By Melody Lima
As the external essence of the current Presidential election penetrates my senses, and as the experience becomes more astonishing, disturbing, embarrassing and surreal, I find myself turning inward.
Pratyahara is the fifth limb in the Eight Limbs of Yoga outlined for us in Patanjali’s Yoga Sutras.
As a withdrawal of the senses, Pratyahara, is a honing in closer to our experiences—a focus into ourselves without attachment, an escape away from the pain and suffering of the world around us.
Many of us voters wish we could escape and hide in a cave. Hang out for a few weeks, meditate, eat lots of veggies and emerge when this election nightmare is over. Most likely, this will not happen for us.
I struggle with politics in general and this election has been a huge challenge for me.
I am surrounded by the voices from both sides. They are loud, articulate, informed, passionate, concise perspectives on the recent headlines, sound bites and mug slinging. I believe in everyone’s Freedom of Speech to rightfully express opinions and concerns, and yet, a detox from all the commentating sludge is imperative.
My monkey mind requires extra yoga mat time, especially as Election Day draws near to us.

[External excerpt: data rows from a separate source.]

-- ==== Sys2Proof/Machine/Blocks.lean ====
section
/-!
DEFINITION. Machine/Blocks.lean: the number formats of Table 2-1 as stored: MX blocks (R36–R38), EB4 superblocks
(R39–R43), TB40 blocks (R44–R46), scalar elements, tensor scales (R56, R57) and gradient error terms (R64, R65).
-/
namespace Sys2Proof.Machine

/-- The format codes of Table 2-1. -/
inductive Fmt where
  | fp32 | bf16 | fp16 | e4m3 | e5m2 | mxfp8 | mxfp4 | eb4 | tb40 | int8 | int4 | int32 | uint32
  deriving DecidableEq, Repr

/-- The format a 4-bit code names; 0x0D to 0x0F are reserved (R29). -/
def Fmt.ofCode : Nat → Option Fmt
  | 0 => some .fp32 | 1 => some .bf16 | 2 => some .fp16 | 3 => some .e4m3 | 4 => some .e5m2
  | 5 => some .mxfp8 | 6 => some .mxfp4 | 7 => some .eb4 | 8 => some .tb40 | 9 => some .int8
  | 10 => some .int4 | 11 => some .int32 | 12 => some .uint32 | _ => none

def Fmt.code : Fmt → Nat
  | .fp32 => 0 | .bf16 => 1 | .fp16 => 2 | .e4m3 => 3 | .e5m2 => 4 | .mxfp8 => 5 | .mxfp4 => 6 | .eb4 => 7
  | .tb40 => 8 | .int8 => 9 | .int4 => 10 | .int32 => 11 | .uint32 => 12

/-- Elements of one block; 1 for a scalar format, 2 for INT4 whose byte is written whole (R564). -/
def Fmt.block : Fmt → Nat
  | .mxfp8 => 32 | .mxfp4 => 32 | .eb4 => 64 | .tb40 => 40 | .int4 => 2 | _ => 1

/-- Bytes of one block in the element plane. -/
def Fmt.blockBytes : Fmt → Nat
  | .fp32 => 4 | .bf16 => 2 | .fp16 => 2 | .e4m3 => 1 | .e5m2 => 1 | .mxfp8 => 32 | .mxfp4 => 16
  | .eb4 => 40 | .tb40 => 10 | .int8 => 1 | .int4 => 1 | .int32 => 4 | .uint32 => 4

/-- A format with a scale plane of one E8M0 byte per block (R36). -/
def Fmt.isMX (f : Fmt) : Bool := f = .mxfp8 || f = .mxfp4

def Fmt.isInt (f : Fmt) : Bool := f = .int8 || f = .int4 || f = .int32 || f = .uint32

/-- A format that carries a SCALE_MODE (R56). -/
def Fmt.hasScaleMode (f : Fmt) : Bool := f = .e4m3 || f = .e5m2 || f = .eb4

/-- Bytes a row of `n` elements takes in the element plane. -/
def Fmt.rowBytes (f : Fmt) (n : Nat) : Nat := ceilDiv n f.block * f.blockBytes

/-- The nibble of element `i` of a packed run (R33). -/
def nibble (bs : List Byte) (i : Nat) : Nat := (u8 bs (i / 2) >>> (4 * (i % 2))) % 16

/-- 4-bit codes packed two per byte (R33); an odd last code leaves the high nibble 0. -/
def packNibbles : List Nat → List Byte
  | [] => []
  | [a] => [BitVec.ofNat 8 (a % 16)]
  | a :: b :: t => BitVec.ofNat 8 (a % 16 + 16 * (b % 16)) :: packNibbles t

/-! ### MXFP8 and MXFP4 -/

/-- The element field of an MX format and its `E` of R38. -/
def mxField (f : Fmt) : FFmt := if f = .mxfp4 then fmtE2M1 else fmtE4M3
def mxE (f : Fmt) : Int := if f = .mxfp4 then 2 else 8

def mxCodeAt (f : Fmt) (bs : List Byte) (i : Nat) : Nat :=
  if f = .mxfp4 then nibble bs i else u8 bs i

/-- The 32 values of a block with scale code `e`, exact (R37). -/
def decodeMX (f : Fmt) (bs : List Byte) (e : Nat) : List FVal :=
  (upTo 32).map fun i => (e8m0 e).mul (decodeF (mxField f) (mxCodeAt f bs i))

/-- Whether rounding a finite value to `f` passes its largest finite magnitude. -/
def saturates (f : FFmt) (r : Rnd) : FVal → Bool
  | .fin _ m e => magCode f r m e > f.maxCode
  | _ => false

/-- Encode a block (R38): element bytes, scale code and whether an element saturated. `xs` holds the elements within the
extent. A block with A = 0 takes scale code 0x7F, and its zeros keep their signs (R32). -/
def encodeMX (f : Fmt) (rnd : Nat → Rnd) (xs : List FVal) : List Byte × Nat × Bool :=
  let pack (cs : List Nat) : List Byte :=
    padTo f.blockBytes (if f = .mxfp4 then packNibbles cs else cs.map (BitVec.ofNat 8))
  if xs.any (fun x => !x.isFinite) then (pack [], 255, false)
  else
    let a := FVal.amax xs
    let x := if a.isZero then 0 else max (-127) (min 127 (a.expo - mxE f))
    let ys := xs.map fun v => v.mul (.pow2 (-x))
    (pack ((upTo ys.length).map fun i => encodeSat (mxField f) (rnd i) (ys.getD i .zero)), (x + 127).toNat,
      (upTo ys.length).any fun i => saturates (mxField f) (rnd i) (ys.getD i .zero))

/-! ### EB4 -/

/-- Whether a superblock is invalid (R42). -/
def eb4Invalid (bs : List Byte) : Bool :=
  let w := u16 bs 36
  let n := bitsOf w 1 0
  n = 3 || (n = 2 && bitsOf w 7 2 = bitsOf w 13 8)

/-- The 64 values of a superblock under tensor scale `sT`, exact (R41). -/
def decodeEB4 (sT : FVal) (bs : List Byte) : List FVal :=
  let w := u16 bs 36
  let n := bitsOf w 1 0
  (upTo 64).map fun i =>
    let v :=
      if n ≥ 1 ∧ bitsOf w 7 2 = i then decodeF fmtE4M3 (u8 bs 38)
      else if n ≥ 2 ∧ bitsOf w 13 8 = i then decodeF fmtE4M3 (u8 bs 39)
      else (decodeF fmtE4M3 (u8 bs (32 + i / 16))).mul (decodeF fmtE2M1 (nibble bs i))
    sT.mul v

/-- Sorted insertion of a position by falling magnitude, ties by the lower position. -/
def insertByMag (xs : List FVal) (p : Nat) : List Nat → List Nat
  | [] => [p]
  | q :: t =>
    if (xs.getD q .zero).abs.lt (xs.getD p .zero).abs then p :: q :: t else q :: insertByMag xs p t

def subBad (xs : List FVal) (k : Nat) : Bool := ((xs.drop (16 * k)).take 16).any (fun x => !x.isFinite)

/-- Amax of sub-block `k` with the positions of `out` left out. -/
def subAmax (xs : List FVal) (k : Nat) (out : List Nat) : FVal :=
  FVal.amax (((upTo 16).filter fun i => !out.contains (16 * k + i)).map fun i => xs.getD (16 * k + i) .zero)

def eb4Qualifies (xs : List FVal) (esc : List Nat) (p : Nat) : Bool :=
  let a := subAmax xs (p / 16) (p :: esc)
  !a.isZero && ((FVal.pow2 1).mul a).le (xs.getD p .zero).abs

/-- The escape walk of R43: the escapes in order and ESCAPE_SPILL. -/
def eb4Walk (xs : List FVal) : List Nat → List Nat → List Nat × Bool
  | [], esc => (esc, false)
  | p :: t, esc =>
    if esc.length = 2 then (esc, eb4Qualifies xs esc p)
    else eb4Walk xs t (if eb4Qualifies xs esc p then esc ++ [p] else esc)

/-- The smallest E4M3 code whose value is at least `a / (6 · sT)`, at most 448. -/
def eb4Scale (sT a : FVal) : Nat :=
  ((upTo 0x7F).find? fun c => a.le (((decodeF fmtE4M3 c).mul (.ofNat 6)).mul sT)).getD 0x7E

/-- Encode a superblock (R43): its 40 bytes and whether it is strained (R123). The zeros of a sub-block of amax 0 keep their
signs (R32). -/
def encodeEB4 (sT : FVal) (rnd : Nat → Rnd) (xs0 : List FVal) : List Byte × Bool :=
  let n := xs0.length
  let xs := xs0 ++ List.replicate (64 - n) .zero
  let order := ((upTo n).filter fun p => !subBad xs (p / 16)).foldl (fun l p => insertByMag xs p l) []
  let (esc, spill) := eb4Walk xs order []
  let scales := (upTo 4).map fun k =>
    if subBad xs k then 0x7F
    else
      let a := subAmax xs k esc
      if a.isZero then 0 else eb4Scale sT a
  let codes := (upTo 64).map fun i =>
    let sc := scales.getD (i / 16) 0
    if subBad xs (i / 16) || esc.contains i then 0
    else if sc = 0 then encodeF fmtE2M1 .rne (xs.getD i .zero)
    else encodeSat fmtE2M1 (rnd i) ((xs.getD i .zero).div (sT.mul (decodeF fmtE4M3 sc)))
  let escVal (j : Nat) : Nat :=
    match esc[j]? with
    | some p => encodeSat fmtE4M3 (rnd p) ((xs.getD p .zero).div sT)
    | none => 0
  let w := esc.length + 4 * esc.getD 0 0 + 256 * esc.getD 1 0
  (packNibbles codes ++ scales.map (BitVec.ofNat 8) ++ leBytes 2 w
    ++ [BitVec.ofNat 8 (escVal 0), BitVec.ofNat 8 (escVal 1)],
    spill || (upTo 4).any fun k => !subBad xs k && !(subAmax xs k esc).le (((FVal.ofNat 448).mul (.ofNat 6)).mul sT))

/-! ### TB40 -/

def tb40Invalid (bs : List Byte) : Bool := (upTo 8).any fun j => u8 bs j ≥ 243

/-- The trit of element `i`: 0, +1 or −1 as a digit 0, 1, 2 (R44). -/
def tb40Digit (bs : List Byte) (i : Nat) : Nat := (u8 bs (i / 5) / 3 ^ (i % 5)) % 3

def tritVal : Nat → FVal
  | 0 => .zero
  | 1 => .one
  | _ => .fin true 1 0

def decodeTB40 (bs : List Byte) : List FVal :=
  (upTo 40).map fun i => (decodeF fmtE4M3 (u8 bs 8)).mul (tritVal (tb40Digit bs i))

/-- The block bytes of 40 digits and a scale code. -/
def packTB40 (ds : List Nat) (scale : Nat) : List Byte :=
  ((upTo 8).map fun j =>
    BitVec.ofNat 8 ((upTo 5).foldl (fun acc k => acc + ds.getD (5 * j + k) 0 * 3 ^ k) 0))
    ++ [BitVec.ofNat 8 scale, 0]

/-- Encode a block (R46). `xs` holds the elements within the extent. -/
def encodeTB40 (xs : List FVal) : List Byte :=
  if xs.any (fun x => !x.isFinite) then packTB40 [] 0x7F
  else
    let sum := xs.foldl (fun (a x : FVal) => a.add x.abs) FVal.zero
    let sc := encodeF fmtE4M3 .rne (sum.div (.ofNat xs.length))
    if sc = 0 then packTB40 [] 0
    else
      let digit (x : FVal) : Nat :=
        let v := roundInt .rne (x.div (decodeF fmtE4M3 sc))
        if v > 0 then 1 else if v < 0 then 2 else 0
      packTB40 (xs.map digit) sc

/-! ### One block of any format -/

/-- The exact values of one block of the element plane, with scale code `e` (MX) and tensor scale `sT` (R56, R69). -/
def decodeExact (f : Fmt) (sT : FVal) (bs : List Byte) (e : Nat) : List FVal :=
  match f with
  | .fp32 => [decodeF fmtFP32 (u32 bs 0)]
  | .bf16 => [decodeF fmtBF16 (u16 bs 0)]
  | .fp16 => [decodeF fmtFP16 (u16 bs 0)]
  | .e4m3 => [sT.mul (decodeF fmtE4M3 (u8 bs 0))]
  | .e5m2 => [sT.mul (decodeF fmtE5M2 (u8 bs 0))]
  | .mxfp8 => decodeMX .mxfp8 bs e
  | .mxfp4 => decodeMX .mxfp4 bs e
  | .eb4 => decodeEB4 sT bs
  | .tb40 => decodeTB40 bs
  | .int8 => [.ofInt (signedOf 8 (u8 bs 0))]
  | .int4 => [.ofInt (signedOf 4 (nibble bs 0)), .ofInt (signedOf 4 (nibble bs 1))]
  | .int32 => [.ofInt (signedOf 32 (u32 bs 0))]
  | .uint32 => [.ofNat (u32 bs 0)]

/-- Formats whose decoding can round: the three of R48, and FP8 under a FIXED tensor scale that is no power of two, whose
product with an element FP32 may not hold (DEDUCED, log entry 145). -/
def Fmt.rounds (f : Fmt) : Bool := f.isMX || f.hasScaleMode

/-- An exact value of a format as it decodes to FP32, rounded once to nearest even (R48). An INT32 or UINT32 beyond 2^24 is
taken exactly (DESIGN CHOICE, log entry 146). -/
def Fmt.toFP32 (f : Fmt) (x : FVal) : FVal := if f.rounds then toF32 x else x

/-- The values of one block decoded to FP32 (R48). -/
def decodeBlock (f : Fmt) (sT : FVal) (bs : List Byte) (e : Nat) : List FVal := (decodeExact f sT bs e).map f.toFP32

/-- One encoded block: its bytes, its MX scale code, SATURATED and whether it is strained (R123). -/
structure Encoded where
  bytes : List Byte
  scale : Nat
  saturated : Bool
  strained : Bool
  deriving DecidableEq, Repr

def encInt (w : Nat) (lo hi : Int) (r : Rnd) (x : FVal) : Nat × Bool :=
  let p := toIntSat lo hi r x
  (unsignedOf w p.1, p.2)

/-- Encode the values within the extent of one block (R49, R564). `rnd i` is element `i`'s rounding. -/
def encodeBlock (f : Fmt) (sT : FVal) (rnd : Nat → Rnd) (xs : List FVal) : Encoded :=
  let x := xs.getD 0 .zero
  let fl (ff : FFmt) (n : Nat) (v : FVal) : Encoded := ⟨leBytes n (encodeF ff (rnd 0) v), 0, false, false⟩
  let int (w n : Nat) (lo hi : Int) : Encoded :=
    let p := encInt w lo hi (rnd 0) x
    ⟨leBytes n p.1, 0, p.2, false⟩
  match f with
  | .fp32 => fl fmtFP32 4 x
  | .bf16 => fl fmtBF16 2 x
  | .fp16 => fl fmtFP16 2 x
  | .e4m3 => fl fmtE4M3 1 (x.div sT)
  | .e5m2 => fl fmtE5M2 1 (x.div sT)
  | .mxfp8 => let p := encodeMX .mxfp8 rnd xs; ⟨p.1, p.2.1, false, false⟩
  | .mxfp4 => let p := encodeMX .mxfp4 rnd xs; ⟨p.1, p.2.1, false, p.2.2⟩
  | .eb4 => let p := encodeEB4 sT rnd xs; ⟨p.1, 0, false, p.2⟩
  | .tb40 => ⟨encodeTB40 xs, 0, false, false⟩
  | .int8 => int 8 1 (-127) 127
  | .int4 =>
    let ps := (upTo xs.length).map fun i => encInt 4 (-7) 7 (rnd i) (xs.getD i .zero)
    ⟨padTo 1 (packNibbles (ps.map (fun p => p.1))), 0, ps.any (fun p => p.2), false⟩
  | .int32 => int 32 4 (-(2 ^ 31 - 1)) (2 ^ 31 - 1)
  | .uint32 => int 32 4 0 (2 ^ 32 - 1)

/-- Whether a block's bytes are an invalid EB4 superblock or TB40 block (R42, R45). -/
def blockInvalid (f : Fmt) (bs : List Byte) : Bool :=
  match f with
  | .eb4 => eb4Invalid bs
  | .tb40 => tb40Invalid bs
  | _ => false

/-- `2^ceil(log2(2H / M))` clamped to `2^−126` … `2^127`; 1.0 when `H` is 0 (R57). -/
def historyScale (f : Fmt) (h : FVal) : FVal :=
  if h.isZero then .one
  else
    let m := FVal.ofNat (if f = .e5m2 then 57344 else 448)
    let h2 := (FVal.pow2 1).mul h
    let k0 := h2.expo - m.expo - 1
    let k := (([0, 1, 2, 3] : List Int).find? fun d => h2.le ((FVal.pow2 (k0 + d)).mul m)).getD 3 + k0
    .pow2 (max (-126) (min 127 k))

/-! ### Gradient error terms (R64, R65) -/

/-- The exponent of `u`, the spacing of E4M3 codes at element code `c` times the block scale `2^x` (R64). -/
def errorExp (c : Nat) (x : Int) : Int :=
  let ex := (c % 128) >>> 3
  if ex = 0 then x - 9 else x + Int.ofNat ex - 7 - 3

/-- `u` itself, a power of two. -/
def errorUnit (c : Nat) (x : Int) : FVal := .pow2 (errorExp c x)

/-- The value of an error term (R65): `t · u / 128`. -/
def errorValue (t : Int) (u : FVal) : FVal := ((FVal.ofInt t).mul u).mul (.pow2 (-7))

/-- The error term that keeps `r` in units of `u / 128` (R64). -/
def errorTerm (r u : FVal) : Int :=
  match r with
  | .fin _ _ _ => (toIntSat (-127) 127 .rne ((r.mul (.pow2 7)).div u)).1
  | _ => 0

end Sys2Proof.Machine
end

I ask for guidance in my daily meditation. I seek the resources, tools or practices that may benefit me with this obstacle of politics. I often practice from the 8 Limbs of Yoga, exploring Pratyahara a bit deeper fits my yearning and practice.
As the propaganda marketing machines shift into full force, without attachment needs extra effort. On a daily basis, sometimes hourly basis, forgetting there is an election, staying focused on personal goals, family activities and work projects has guided me inward to a kinder and gentler space.
I welcome this space to maintain sanity, pride in our system and belief that we, as a country, are not making complete fools of ourselves.
I looked in temples, churches and mosques.
But I found the Divine within my heart.
- When I hear a sound bite from a Presidential candidate’s speech that I disagree with, I repeat a positive, loving Mantra quietly to myself.
- When I see the expression of hate from supporters, reporters, staff members, Senators and Congressman, I walk in nature to experience the beauty of our land.
- When I smell the disgust of opposing views from family, friends, neighbors and acquaintances, I light a candle of the infused with calming essential oils to ease my soul.
- When I taste the lack of respect for so many demographics, I remember, I still have the power of my vote.
- When I feel hopeless, fear and utter betrayal from the money wasted on long campaigns and politic careers steamrolling over tax-paying folks, I remember abundance comes to us in many forms.
I know my life will not be grandly effected by who is the next President. I will continue to teach yoga, make dinner for my family, write about my passions, drive my kid to activities, eat lots of veggies, walk the dog, ask for guidance and remember there is a pile a laundry somewhere in my house calling out to me.
In the meantime, my practice of Pratyahara is keeping me unattached from the politics into a loving heart.